Only lines with the word "Option" belong in the answer; copy them from the records below.
--- Information Enclosed Below ---
/-- A register-only form never stalls of itself. -/
theorem alu_formHolds (i : Instr) (h : Hdr) (lat : Lat) (F : List (List Word) → Res) (s : State) (t : Tid) :
    formHolds (alu i h lat F) s [t] = false := by
  simp only [formHolds, alu, List.any_cons, List.any_nil, Bool.or_false, Bool.false_or]
  split <;> rfl

/-- A push whose check fails stops the lane before it executes. -/
theorem laneRun_pushBad {vs : List (List Word)} {b : Flt} (hd : i.dst = some (.s k, n))
    (hp : pushCheck (began i h s g) t th k = (s1, some b)) :
    laneRun (alu i h lat F) (envOf i h s g) (began i h s g) t th vs = (s1, some b) := by
  have hw : wordPush i (began i h s g) t th = (s1, some b) := by unfold wordPush; rw [pushTo_of_stream hd]; exact hp
  unfold laneRun
  simp only [alu, hw]

/-- A push whose check passes: the lane completes where its result neither faults nor is trapped. -/
theorem laneRun_pushOk {vs : List (List Word)} (hd : i.dst = some (.s k, n)) (hp : pushCheck (began i h s g) t th k = (s1, none))
    (hf : (F vs).fault = none) (hx : fpTraps (s1.enables t th) (F vs).fl = false) :
    laneRun (alu i h lat F) (envOf i h s g) (began i h s g) t th vs = (laneDone (alu i h lat F) (envOf i h s g) s1 t th (F vs), none) := by
  have hw : wordPush i (began i h s g) t th = (s1, none) := by unfold wordPush; rw [pushTo_of_stream hd]; exact hp
  unfold laneRun
  simp only [alu, hw, hf, hx]
  rfl

variable (hfi : Fires i s g) (hfr : Free i h s g) (hm : g.mem = [t]) (ht : s.thread t = some th) (hon : guardOn h th = true)
  (hd : i.dst = some (.s k, n)) (hv : (readOps s t th i.srcs).any (·.void) = false) (hb : ∀ o ∈ readOps s t th i.srcs, o.bad = none)
include hfi hfr hm ht hon hd hv hb

/-- A register-only form whose push fails its check stops its thread at the slot. -/
theorem alu_pushStops {b : Flt} (h1 : s1 = { began i h s g with cores := s1.cores, dies := s1.dies })
    (hp : pushCheck (began i h s g) t th k = (s1, some b)) :
    issue (alu i h lat F) s = regroup (takeFaults [(t, b)] th.pc s.ctr (s1.setThread t (stoppedThread i s t th))) g := by
  have hl : laneIssue (alu i h lat F) (envOf i h s g) (began i h s g) t = (s1, some b) :=
    (laneIssue_alu ht hv hb).trans (laneRun_pushBad hd hp)
  have h1t : s1.thread t = some th := by rw [h1]; exact (began_thread i h s g t).trans ht
  have hsp : placeCells (began i h s g) s1 i g [] = s1 := placeCells_of_stream hd _ _ _ _
  have hstop : stoppedThread i { s1 with ctr := s.ctr } t th = stoppedThread i s t th := by
    rw [h1, ← stoppedThread_began i h s g]; rfl
  have hi := issue_alone (f := alu i h lat F) hfi hfr hm ht hon rfl (fun _ _ => rfl) (alu_formHolds ..) rfl hl
  rw [hi]
  show regroup (takeFaults [(t, b)] th.pc s.ctr ((placeCells (began i h s g) s1 i g []).modThread t
    (stoppedThread i { placeCells (began i h s g) s1 i g [] with ctr := s.ctr } t))) g = _
  rw [hsp]
  simp only [State.modThread, h1t, hstop]

/-- A register-only form whose push passes its check leaves its element in the walker, and its group goes on. -/
theorem alu_pushes {w : Walker} (h1 : s1 = { began i h s g with cores := s1.cores, dies := s1.dies })
    (hp : pushCheck (began i h s g) t th k = (s1, none)) (hw : th.stores.get k.val = some w)
    (hf : (F ((readOps s t th i.srcs).map (·.words))).fault = none)
    (hx : fpTraps (s.enables t th) (F ((readOps s t th i.srcs).map (·.words))).fl = false) :
    let r := F ((readOps s t th i.srcs).map (·.words))
    let s' := issue (alu i h lat F) s
    s'.thread t = some (stoppedThread i s t (pushedThread (alu i h lat F) (envOf i h s g) s1 t th th r k w)) ∧
      (∀ u, u ≠ t → s'.thread u = s.thread u) ∧ (∀ u p, (u = t → p ∉ lastPos i t th) → s'.readPos u p = s.readPos u p) ∧
      s'.mem = s.mem := by
  intro r s'
  have hbr := began_rest i h s g
  have hen : s1.enables t th = s.enables t th := by rw [h1, ← began_enables i h s g]; rfl
  have h1t : ∀ u, s1.thread u = s.thread u := fun u => by rw [h1]; exact began_thread i h s g u
  have hl := (laneIssue_alu (lat := lat) (F := F) (h := h) (g := g) ht hv hb).trans (laneRun_pushOk hd hp hf (by rw [hen]; exact hx))
  have hld := laneDone_push (f := alu i h lat F) (env := envOf i h s g) (th := th) (r := r) hd ((h1t t).trans ht) hw
  obtain ⟨s2, hs2⟩ : ∃ s2, s2 = laneDone (alu i h lat F) (envOf i h s g) s1 t th r := ⟨_, rfl⟩
  rw [← hs2] at hl hld
  have hsp : placeCells (began i h s g) s2 i g [t] = s2 := placeCells_of_stream hd _ _ _ _
  have hi : s' = regroup (s2.modThread t (stoppedThread i { s2 with ctr := s.ctr } t)) g := by
    have := issue_alone (f := alu i h lat F) hfi hfr hm ht hon rfl (fun _ _ => rfl) (alu_formHolds ..) rfl hl
    simp only [Option.isSome_none, Bool.false_eq_true, if_false, Option.toList_none, List.map_nil] at this
    rw [show (alu i h lat F).i = i from rfl, show (alu i h lat F).h = h from rfl, hsp] at this
    exact this
  have hstop : ∀ y, stoppedThread i { s2 with ctr := s.ctr } t y = stoppedThread i s t y := by
    intro y
    rw [hld.rest, h1, ← stoppedThread_began i h s g]; rfl
  obtain ⟨s3, hs3⟩ : ∃ s3, s3 = s2.modThread t (stoppedThread i { s2 with ctr := s.ctr } t) := ⟨_, rfl⟩
  rw [← hs3] at hi
  have h3t : s3.thread t = some (stoppedThread i s t (pushedThread (alu i h lat F) (envOf i h s g) s1 t th th r k w)) := by
    rw [hs3, State.thread_modThread, if_pos rfl, hld.self, Option.map_some, hstop]
  have h3l : ∀ u p, s3.laneCell u p = s2.laneCell u p := by
    intro u p
    rw [hs3]
    refine State.laneCell_modThread s2 t _ ?_ u p
    intro y; rfl
  have hgo : ∃ gs, s' = { s3 with groups := gs } := by
    rw [hi, regroup_one hm h3t]
    split
    · exact ⟨_, rfl⟩
    · exact ⟨_, rfl⟩
  obtain ⟨gs, hgs⟩ := hgo
  rw [hgs]
  refine ⟨h3t, fun u hu => ?_, fun u p hu => ?_, ?_⟩
  · show s3.thread u = _
    rw [hs3, State.thread_modThread, if_neg (fun e => hu e.symm), hld.others u hu, h1t]
  · have h2 : s3.readPos u p = s1.readPos u p := (State.readPos_congr (h3l u p)).trans (hld.names u p hu)
    have h3 : s1.readPos u p = s.readPos u p := by
      refine State.readPos_congr ?_
      rw [h1]; exact began_laneCell i h s g u p
    exact h2.trans h3
  · show s3.mem = s.mem
    rw [hs3, State.modThread_rest, hld.rest, h1, hbr]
--- End of Enclosed Information ---
Answer for this exercise
    simp only [Option.isSome_none, Bool.false_eq_true, if_false, Option.toList_none, List.map_nil] at this
    rw [hs3, State.thread_modThread, if_pos rfl, hld.self, Option.map_some, hstop]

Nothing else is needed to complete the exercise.